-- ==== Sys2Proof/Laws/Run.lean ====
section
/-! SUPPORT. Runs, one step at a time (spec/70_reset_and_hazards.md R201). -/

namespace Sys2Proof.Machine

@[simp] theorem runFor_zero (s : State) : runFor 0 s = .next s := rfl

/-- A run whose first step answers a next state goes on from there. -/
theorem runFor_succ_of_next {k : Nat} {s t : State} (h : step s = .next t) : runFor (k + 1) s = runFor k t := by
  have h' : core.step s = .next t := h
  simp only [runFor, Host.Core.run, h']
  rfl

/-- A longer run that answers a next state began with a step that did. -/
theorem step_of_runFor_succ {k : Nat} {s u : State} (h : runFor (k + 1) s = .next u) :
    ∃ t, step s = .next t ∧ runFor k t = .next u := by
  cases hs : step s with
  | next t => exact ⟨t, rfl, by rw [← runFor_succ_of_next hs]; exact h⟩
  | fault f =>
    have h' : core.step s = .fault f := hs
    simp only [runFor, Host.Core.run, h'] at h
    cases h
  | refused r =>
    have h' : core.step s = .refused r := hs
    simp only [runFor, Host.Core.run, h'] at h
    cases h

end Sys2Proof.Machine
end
==============================
§ ASSIGNMENT
Exactly the lines from the one containing "have h' : core.step s = .fault f := hs" through the end of the listing should be reproduced, both ends included and nothing more.

§ ANSWER SECTION
    have h' : core.step s = .fault f := hs
    simp only [runFor, Host.Core.run, h'] at h
    cases h
  | refused r =>
    have h' : core.step s = .refused r := hs
    simp only [runFor, Host.Core.run, h'] at h
    cases h

end Sys2Proof.Machine
end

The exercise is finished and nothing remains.